→ Requirement
Repeat exactly the lines below that lie between the line with "refine ite_keepS (some_keep h) ?_" and the line with "unfold importSegs", counting both of those lines as part of the answer.

→ Data extract
"""

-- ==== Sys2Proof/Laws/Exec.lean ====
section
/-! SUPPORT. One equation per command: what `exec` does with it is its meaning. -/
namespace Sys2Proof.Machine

"""
"""

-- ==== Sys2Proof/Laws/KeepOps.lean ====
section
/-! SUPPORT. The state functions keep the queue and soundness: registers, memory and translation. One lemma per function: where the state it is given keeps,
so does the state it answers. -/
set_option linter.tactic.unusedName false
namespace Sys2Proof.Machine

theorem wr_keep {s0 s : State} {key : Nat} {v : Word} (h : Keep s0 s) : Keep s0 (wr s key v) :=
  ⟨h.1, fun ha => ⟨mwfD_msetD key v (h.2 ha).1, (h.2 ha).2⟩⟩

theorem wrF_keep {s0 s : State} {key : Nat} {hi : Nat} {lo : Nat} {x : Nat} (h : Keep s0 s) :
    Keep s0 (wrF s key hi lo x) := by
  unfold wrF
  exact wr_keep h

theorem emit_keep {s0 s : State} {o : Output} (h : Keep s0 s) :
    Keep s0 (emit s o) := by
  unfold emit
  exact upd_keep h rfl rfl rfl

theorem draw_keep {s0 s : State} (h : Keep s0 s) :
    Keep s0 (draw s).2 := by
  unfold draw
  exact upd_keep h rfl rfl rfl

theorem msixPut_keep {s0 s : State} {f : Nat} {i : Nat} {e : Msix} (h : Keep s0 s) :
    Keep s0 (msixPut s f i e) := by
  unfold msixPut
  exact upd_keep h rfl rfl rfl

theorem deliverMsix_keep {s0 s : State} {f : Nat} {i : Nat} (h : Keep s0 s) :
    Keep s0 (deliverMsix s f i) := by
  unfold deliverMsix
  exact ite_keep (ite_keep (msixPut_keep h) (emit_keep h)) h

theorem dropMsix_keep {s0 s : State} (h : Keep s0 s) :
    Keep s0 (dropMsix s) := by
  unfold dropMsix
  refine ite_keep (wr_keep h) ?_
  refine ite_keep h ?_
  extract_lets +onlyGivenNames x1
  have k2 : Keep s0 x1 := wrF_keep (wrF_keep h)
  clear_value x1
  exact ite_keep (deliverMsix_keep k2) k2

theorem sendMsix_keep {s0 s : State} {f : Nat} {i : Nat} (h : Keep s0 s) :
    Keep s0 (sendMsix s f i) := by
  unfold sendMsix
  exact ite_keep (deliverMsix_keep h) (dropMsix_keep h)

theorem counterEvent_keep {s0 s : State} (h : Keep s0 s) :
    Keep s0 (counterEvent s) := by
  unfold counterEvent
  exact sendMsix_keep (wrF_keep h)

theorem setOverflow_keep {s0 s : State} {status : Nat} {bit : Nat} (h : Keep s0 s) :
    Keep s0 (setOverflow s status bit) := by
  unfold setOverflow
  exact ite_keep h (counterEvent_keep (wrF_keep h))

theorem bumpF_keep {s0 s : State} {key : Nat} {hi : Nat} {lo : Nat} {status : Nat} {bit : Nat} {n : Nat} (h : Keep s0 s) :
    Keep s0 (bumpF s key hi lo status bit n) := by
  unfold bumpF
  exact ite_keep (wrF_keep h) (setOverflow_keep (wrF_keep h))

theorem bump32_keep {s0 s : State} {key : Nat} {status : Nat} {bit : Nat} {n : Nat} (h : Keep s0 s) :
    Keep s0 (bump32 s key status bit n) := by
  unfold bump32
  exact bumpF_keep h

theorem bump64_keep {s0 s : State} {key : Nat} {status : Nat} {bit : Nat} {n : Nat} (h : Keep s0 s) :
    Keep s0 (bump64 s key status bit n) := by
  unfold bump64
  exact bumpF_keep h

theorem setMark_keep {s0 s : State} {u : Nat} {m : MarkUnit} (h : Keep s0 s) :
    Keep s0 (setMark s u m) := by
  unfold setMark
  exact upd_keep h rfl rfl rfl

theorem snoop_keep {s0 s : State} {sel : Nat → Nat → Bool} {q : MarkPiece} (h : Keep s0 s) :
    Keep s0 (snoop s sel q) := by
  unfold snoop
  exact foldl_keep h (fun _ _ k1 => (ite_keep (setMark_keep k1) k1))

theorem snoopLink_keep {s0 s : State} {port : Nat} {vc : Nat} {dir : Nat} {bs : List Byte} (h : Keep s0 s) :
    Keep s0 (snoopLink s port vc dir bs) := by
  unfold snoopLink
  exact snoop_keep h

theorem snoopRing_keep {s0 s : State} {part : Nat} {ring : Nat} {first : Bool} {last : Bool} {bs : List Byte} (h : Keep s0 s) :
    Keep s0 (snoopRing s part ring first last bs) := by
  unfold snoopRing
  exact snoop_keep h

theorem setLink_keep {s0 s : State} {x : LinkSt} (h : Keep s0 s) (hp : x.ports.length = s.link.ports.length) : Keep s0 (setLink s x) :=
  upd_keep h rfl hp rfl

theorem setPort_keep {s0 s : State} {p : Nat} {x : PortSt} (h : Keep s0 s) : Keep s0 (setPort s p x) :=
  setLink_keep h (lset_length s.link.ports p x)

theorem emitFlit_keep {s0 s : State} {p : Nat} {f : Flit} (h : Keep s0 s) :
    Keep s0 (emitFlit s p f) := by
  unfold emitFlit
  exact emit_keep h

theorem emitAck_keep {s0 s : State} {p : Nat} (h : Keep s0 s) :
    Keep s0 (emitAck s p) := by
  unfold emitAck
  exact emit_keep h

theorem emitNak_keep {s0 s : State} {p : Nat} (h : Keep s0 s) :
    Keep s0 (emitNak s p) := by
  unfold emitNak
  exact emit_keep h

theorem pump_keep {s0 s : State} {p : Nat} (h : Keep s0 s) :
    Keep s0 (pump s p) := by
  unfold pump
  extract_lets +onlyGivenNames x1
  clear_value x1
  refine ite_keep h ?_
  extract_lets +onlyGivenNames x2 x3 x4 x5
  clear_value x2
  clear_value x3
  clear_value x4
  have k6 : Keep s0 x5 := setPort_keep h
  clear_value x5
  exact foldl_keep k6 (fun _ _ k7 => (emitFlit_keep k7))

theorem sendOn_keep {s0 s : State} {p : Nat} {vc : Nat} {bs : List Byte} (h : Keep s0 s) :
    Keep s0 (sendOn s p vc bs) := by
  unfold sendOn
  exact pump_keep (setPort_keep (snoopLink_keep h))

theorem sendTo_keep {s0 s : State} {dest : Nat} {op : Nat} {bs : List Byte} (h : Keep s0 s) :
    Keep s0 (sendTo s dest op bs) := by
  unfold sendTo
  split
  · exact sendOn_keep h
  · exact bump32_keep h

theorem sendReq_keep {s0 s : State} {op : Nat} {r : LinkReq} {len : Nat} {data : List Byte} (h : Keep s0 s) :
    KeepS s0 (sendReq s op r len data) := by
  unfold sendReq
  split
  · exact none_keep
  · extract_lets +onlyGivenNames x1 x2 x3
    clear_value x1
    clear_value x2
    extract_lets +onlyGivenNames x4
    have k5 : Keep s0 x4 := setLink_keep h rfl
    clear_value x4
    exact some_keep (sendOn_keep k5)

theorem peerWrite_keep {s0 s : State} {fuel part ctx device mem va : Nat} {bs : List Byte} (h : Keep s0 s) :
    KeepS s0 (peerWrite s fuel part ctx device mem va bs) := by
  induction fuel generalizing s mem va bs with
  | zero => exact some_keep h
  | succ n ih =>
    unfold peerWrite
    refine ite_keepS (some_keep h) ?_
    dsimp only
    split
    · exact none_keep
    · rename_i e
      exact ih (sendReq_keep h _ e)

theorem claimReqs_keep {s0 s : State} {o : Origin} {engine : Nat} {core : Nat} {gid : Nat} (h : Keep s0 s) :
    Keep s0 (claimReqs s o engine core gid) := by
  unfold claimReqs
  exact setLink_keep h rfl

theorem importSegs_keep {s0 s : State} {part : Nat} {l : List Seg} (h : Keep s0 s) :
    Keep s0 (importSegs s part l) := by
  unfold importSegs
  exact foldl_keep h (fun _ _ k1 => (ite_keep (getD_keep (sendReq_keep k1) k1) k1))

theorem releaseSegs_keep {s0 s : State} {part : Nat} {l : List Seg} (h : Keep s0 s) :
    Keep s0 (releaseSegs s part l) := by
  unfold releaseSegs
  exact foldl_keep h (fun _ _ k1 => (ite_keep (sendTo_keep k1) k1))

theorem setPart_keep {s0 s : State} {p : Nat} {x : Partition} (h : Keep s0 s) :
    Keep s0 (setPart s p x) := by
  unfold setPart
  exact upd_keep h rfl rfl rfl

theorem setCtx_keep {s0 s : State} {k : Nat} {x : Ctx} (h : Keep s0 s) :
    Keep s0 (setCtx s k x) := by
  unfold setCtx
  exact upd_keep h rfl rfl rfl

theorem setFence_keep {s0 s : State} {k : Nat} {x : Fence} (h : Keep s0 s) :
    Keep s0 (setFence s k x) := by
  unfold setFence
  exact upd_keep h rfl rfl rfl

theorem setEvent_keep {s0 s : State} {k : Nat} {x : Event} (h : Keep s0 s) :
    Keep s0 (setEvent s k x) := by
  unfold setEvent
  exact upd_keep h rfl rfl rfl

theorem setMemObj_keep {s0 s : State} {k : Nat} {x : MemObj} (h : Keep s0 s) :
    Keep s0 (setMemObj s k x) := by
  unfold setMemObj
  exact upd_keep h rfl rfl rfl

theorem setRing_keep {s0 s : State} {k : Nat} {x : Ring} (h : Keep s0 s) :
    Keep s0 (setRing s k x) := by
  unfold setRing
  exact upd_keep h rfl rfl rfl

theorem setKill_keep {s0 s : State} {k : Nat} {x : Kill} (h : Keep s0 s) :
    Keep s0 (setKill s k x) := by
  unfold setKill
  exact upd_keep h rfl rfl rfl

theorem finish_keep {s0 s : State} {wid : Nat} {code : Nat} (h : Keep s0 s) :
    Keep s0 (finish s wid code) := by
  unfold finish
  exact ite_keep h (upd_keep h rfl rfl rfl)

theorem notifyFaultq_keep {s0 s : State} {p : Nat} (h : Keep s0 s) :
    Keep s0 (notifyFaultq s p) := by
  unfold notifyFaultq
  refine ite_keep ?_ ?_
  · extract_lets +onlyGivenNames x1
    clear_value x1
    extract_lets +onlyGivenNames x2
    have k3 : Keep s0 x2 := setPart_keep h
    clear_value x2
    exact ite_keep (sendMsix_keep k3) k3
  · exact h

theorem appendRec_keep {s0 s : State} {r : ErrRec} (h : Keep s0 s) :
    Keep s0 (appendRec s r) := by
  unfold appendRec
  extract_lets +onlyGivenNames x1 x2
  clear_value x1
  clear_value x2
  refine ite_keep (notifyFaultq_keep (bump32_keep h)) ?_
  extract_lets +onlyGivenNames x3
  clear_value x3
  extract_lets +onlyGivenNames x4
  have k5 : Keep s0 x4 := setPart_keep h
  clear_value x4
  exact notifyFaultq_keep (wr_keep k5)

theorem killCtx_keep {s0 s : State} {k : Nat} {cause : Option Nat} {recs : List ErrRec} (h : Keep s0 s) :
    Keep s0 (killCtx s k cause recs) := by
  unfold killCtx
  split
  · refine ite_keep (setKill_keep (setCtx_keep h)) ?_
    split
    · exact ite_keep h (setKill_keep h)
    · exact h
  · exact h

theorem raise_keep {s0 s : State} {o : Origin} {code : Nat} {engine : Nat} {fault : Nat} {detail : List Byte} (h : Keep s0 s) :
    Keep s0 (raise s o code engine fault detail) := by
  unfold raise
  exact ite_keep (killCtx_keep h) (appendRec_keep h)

"""

→ Reply to the exercise
    refine ite_keepS (some_keep h) ?_
    dsimp only
    split
    · exact none_keep
    · rename_i e
      exact ih (sendReq_keep h _ e)

theorem claimReqs_keep {s0 s : State} {o : Origin} {engine : Nat} {core : Nat} {gid : Nat} (h : Keep s0 s) :
    Keep s0 (claimReqs s o engine core gid) := by
  unfold claimReqs
  exact setLink_keep h rfl

theorem importSegs_keep {s0 s : State} {part : Nat} {l : List Seg} (h : Keep s0 s) :
    Keep s0 (importSegs s part l) := by
  unfold importSegs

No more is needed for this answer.